━━━━━ Dataset extract

-- ==== Sys2Proof/WellFormed.lean ====
section
/-! DEFINITION. Well-formed commands: each operand within the range its row admits. A command outside these ranges is not
one the hardware can receive, and no meaning runs it. -/

namespace Sys2Proof

/-- A table word exists. -/
def TableUe.wf : TableUe → Bool
  | .overlay h | .mapDir h | .poison h => decide (h < 16)
  | .mapWay h slot => decide (h < 16) && decide (slot < 2 ^ 24)
  | .wearNode n j => decide (n < 16) && decide (j < 120)
  | .wearRoot n => decide (n < 16)
  | .wearLeaf sg fails => decide (sg < 2 ^ 17) && decide (sg % 8192 < 7680) && decide (fails < 2 ^ 32)
  | .segCopy sg _ => decide (sg < 2 ^ 17) && decide (sg % 8192 < 7680)

/-- A mailbox input fits the 4,096 B payload of R318 and names a head. -/
def OrdReq.wf : OrdReq → Bool
  | .run _ => true
  | .mbox h inp => decide (h < 2) && decide (inp.length ≤ 4096)

/-- The effect of a running order: programs that no mailbox command of Table 9.5 carries are named only by orders. -/
def OrdReq.isRun : OrdReq → Bool
  | .run _ => true
  | .mbox .. => false

/-- Operand ranges of MEM_RD. -/
def okMemRd (p : Nat) (tag : Nat) (a : Nat) (_ev : RdEnv) : Bool := decide (p < 2) && decide (tag < 65536) && decide (a < 2 ^ 48)

/-- Operand ranges of MEM_RD_DATA. -/
def okMemRdData (p : Nat) (tag : Nat) (a : Nat) (_ev : RdEnv) : Bool := decide (p < 2) && decide (tag < 65536) && decide (a < 2 ^ 48)

/-- Operand ranges of MEM_WR. -/
def okMemWr (p : Nat) (tag : Nat) (a : Nat) (_data : Line) (_poison : Bool) (_bad : Bool) : Bool := decide (p < 2) && decide (tag < 65536) && decide (a < 2 ^ 48)

/-- Operand ranges of MEM_WR_PTL. -/
def okMemWrPtl (p : Nat) (tag : Nat) (a : Nat) (_data : Line) (_mask : Mask) (_poison : Bool) (_bad : Bool) (_ev : RdEnv) : Bool := decide (p < 2) && decide (tag < 65536) && decide (a < 2 ^ 48)

/-- Operand ranges of UNSUPPORTED_M2S_OPCODE. -/
def okUnsupportedM2sOpcode (p : Nat) (tag : Nat) (op : Nat) (a : Nat) : Bool := decide (p < 2) && decide (tag < 65536) && decide (op < 16) && decide (a < 2 ^ 48)

/-- Operand ranges of GLOBAL_PERSISTENT_FLUSH. -/
def okGlobalPersistentFlush (p : Nat) : Bool := decide (p < 2)

/-- Operand ranges of PERST. -/
def okPerst (p : Nat) (cause : Nat) : Bool := decide (p < 2) && decide (cause < 2)

/-- Operand ranges of LINK_TRAINING. -/
def okLinkTraining (p : Nat) (rate : Nat) (width : Nat) (_flit256 : Bool) (_ref : Bool) : Bool := decide (p < 2) && decide (rate ≤ 5) && decide (width ≤ 4)

/-- Operand ranges of L1_ENTRY. -/
def okL1Entry (p : Nat) : Bool := decide (p < 2)

/-- Operand ranges of L1_EXIT. -/
def okL1Exit (p : Nat) : Bool := decide (p < 2)

/-- Operand ranges of D3HOT_ENTRY. -/
def okD3hotEntry (p : Nat) : Bool := decide (p < 2)

/-- Operand ranges of DECODER_COMMIT. -/
def okDecoderCommit (p : Nat) (idx : Nat) (base : Nat) (size : Nat) (dpa : Nat) (ways : Nat) (gran : Nat) : Bool := decide (p < 2) && decide (idx < 4) && decide (base < 2 ^ 52) && decide (size < 2 ^ 52) && decide (dpa < 2 ^ 52) && [1, 2, 4, 8].contains ways && [256, 512, 1024, 2048, 4096, 8192, 16384].contains gran

/-- Operand ranges of MSIX_UNMASK. -/
def okMsixUnmask (p : Nat) (v : Nat) : Bool := decide (p < 2) && decide (v < 8)

/-- Operand ranges of IDENTIFY. -/
def okIdentify (h : Nat) : Bool := decide (h < 2)

/-- Operand ranges of GET_EVENT_RECORDS. -/
def okGetEventRecords (h : Nat) (log : Nat) : Bool := decide (h < 2) && decide (log < 4)

/-- Operand ranges of CLEAR_EVENT_RECORDS. -/
def okClearEventRecords (h : Nat) (log : Nat) (all : Bool) (handles : List Nat) : Bool := decide (h < 2) && decide (log < 4) && handles.all (fun x => decide (x < 65536))

/-- Operand ranges of GET_EVENT_INTERRUPT_POLICY. -/
def okGetEventInterruptPolicy (h : Nat) : Bool := decide (h < 2)

/-- Operand ranges of SET_EVENT_INTERRUPT_POLICY. -/
def okSetEventInterruptPolicy (h : Nat) (policy : List Nat) : Bool := decide (h < 2) && decide (policy.length = 4) && policy.all (fun x => decide (x < 4))

/-- Operand ranges of GET_FW_INFO. -/
def okGetFwInfo (h : Nat) : Bool := decide (h < 2)

/-- Operand ranges of TRANSFER_FW. -/
def okTransferFw (h : Nat) (slot : Nat) (off : Nat) (data : List Byte) : Bool := decide (h < 2) && decide (slot < 256) && decide (off < 2 ^ 32) && decide (data.length ≤ 4096)

/-- Operand ranges of ACTIVATE_FW. -/
def okActivateFw (h : Nat) (action : Nat) (slot : Nat) : Bool := decide (h < 2) && decide (action < 256) && decide (slot < 256)

/-- Operand ranges of GET_TIMESTAMP. -/
def okGetTimestamp (h : Nat) : Bool := decide (h < 2)

/-- Operand ranges of SET_TIMESTAMP. -/
def okSetTimestamp (h : Nat) (ns : Nat) : Bool := decide (h < 2) && decide (ns < 2 ^ 64)

/-- Operand ranges of GET_SUPPORTED_LOGS. -/
def okGetSupportedLogs (h : Nat) : Bool := decide (h < 2)

/-- Operand ranges of GET_LOG. -/
def okGetLog (h : Nat) (off : Nat) (len : Nat) : Bool := decide (h < 2) && decide (off < 2 ^ 32) && decide (len < 2 ^ 32)

/-- Operand ranges of IDENTIFY_MEMORY_DEVICE. -/
def okIdentifyMemoryDevice (h : Nat) : Bool := decide (h < 2)

/-- Operand ranges of GET_PARTITION_INFO. -/
def okGetPartitionInfo (h : Nat) : Bool := decide (h < 2)

/-- Operand ranges of SET_PARTITION_INFO. -/
def okSetPartitionInfo (h : Nat) (inp : List Byte) : Bool := decide (h < 2) && decide (inp.length ≤ 4096)

/-- Operand ranges of GET_LSA. -/
def okGetLsa (h : Nat) (off : Nat) (len : Nat) : Bool := decide (h < 2) && decide (off < 2 ^ 32) && decide (len < 2 ^ 32)

/-- Operand ranges of SET_LSA. -/
def okSetLsa (h : Nat) (off : Nat) (data : List Byte) : Bool := decide (h < 2) && decide (off < 2 ^ 32) && decide (data.length ≤ 4096)

/-- Operand ranges of GET_HEALTH_INFO. -/
def okGetHealthInfo (h : Nat) : Bool := decide (h < 2)

/-- Operand ranges of GET_ALERT_CONFIGURATION. -/
def okGetAlertConfiguration (h : Nat) : Bool := decide (h < 2)

/-- Operand ranges of SET_ALERT_CONFIGURATION. -/
def okSetAlertConfiguration (h : Nat) (valid : Nat) (enable : Nat) (life : Nat) (temp : Nat) : Bool := decide (h < 2) && decide (valid < 256) && decide (enable < 256) && decide (life < 256) && decide (temp < 65536)

/-- Operand ranges of GET_SHUTDOWN_STATE. -/
def okGetShutdownState (h : Nat) : Bool := decide (h < 2)

/-- Operand ranges of SET_SHUTDOWN_STATE. -/
def okSetShutdownState (h : Nat) (v : Nat) : Bool := decide (h < 2) && decide (v < 256)

/-- Operand ranges of GET_POISON_LIST. -/
def okGetPoisonList (h : Nat) (start : Nat) (len : Nat) : Bool := decide (h < 2) && decide (start < 2 ^ 64) && decide (len < 2 ^ 64)

/-- Operand ranges of INJECT_POISON. -/
def okInjectPoison (h : Nat) (dpa : Nat) : Bool := decide (h < 2) && decide (dpa < 2 ^ 64)

/-- Operand ranges of CLEAR_POISON. -/
def okClearPoison (h : Nat) (dpa : Nat) (_data : Line) : Bool := decide (h < 2) && decide (dpa < 2 ^ 64)

/-- Operand ranges of SCAN_MEDIA. -/
def okScanMedia (h : Nat) (op : Nat) : Bool := decide (h < 2) && decide (0x4303 ≤ op) && decide (op ≤ 0x4305)

/-- Operand ranges of PERSISTENT_MEMORY_SECURITY. -/
def okPersistentMemorySecurity (h : Nat) (op : Nat) : Bool := decide (h < 2) && decide (0x4500 ≤ op) && decide (op ≤ 0x45FF)

/-- Operand ranges of SANITIZE. -/
def okSanitize (h : Nat) (st : Nat) (_rngOk : Bool) (fails : List (Nat × Nat)) : Bool := decide (h < 2) && decide (st ≤ 5) && fails.all (fun x => decide (x.1 < 2 ^ 17) && decide (x.2 < 2 ^ 32))

/-- Operand ranges of SECURE_ERASE. -/
def okSecureErase (h : Nat) (st : Nat) (_rngOk : Bool) (fails : List (Nat × Nat)) : Bool := decide (h < 2) && decide (st ≤ 5) && fails.all (fun x => decide (x.1 < 2 ^ 17) && decide (x.2 < 2 ^ 32))

/-- Operand ranges of GET_DEVICE_IDENTITY. -/
def okGetDeviceIdentity (h : Nat) (inp : List Byte) : Bool := decide (h < 2) && decide (inp.length ≤ 4096)

/-- Operand ranges of GET_MODE. -/
def okGetMode (h : Nat) (inp : List Byte) : Bool := decide (h < 2) && decide (inp.length ≤ 4096)

/-- Operand ranges of GET_CHART_SLOTS. -/
def okGetChartSlots (h : Nat) (inp : List Byte) : Bool := decide (h < 2) && decide (inp.length ≤ 4096)

/-- Operand ranges of WRITE_CHART_CHUNK. -/
def okWriteChartChunk (h : Nat) (inp : List Byte) : Bool := decide (h < 2) && decide (inp.length ≤ 4096)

━━━━━━━━━━

A single figure is required: the number of lines in the entries that hold the string "mbox".

Response to this exercise
2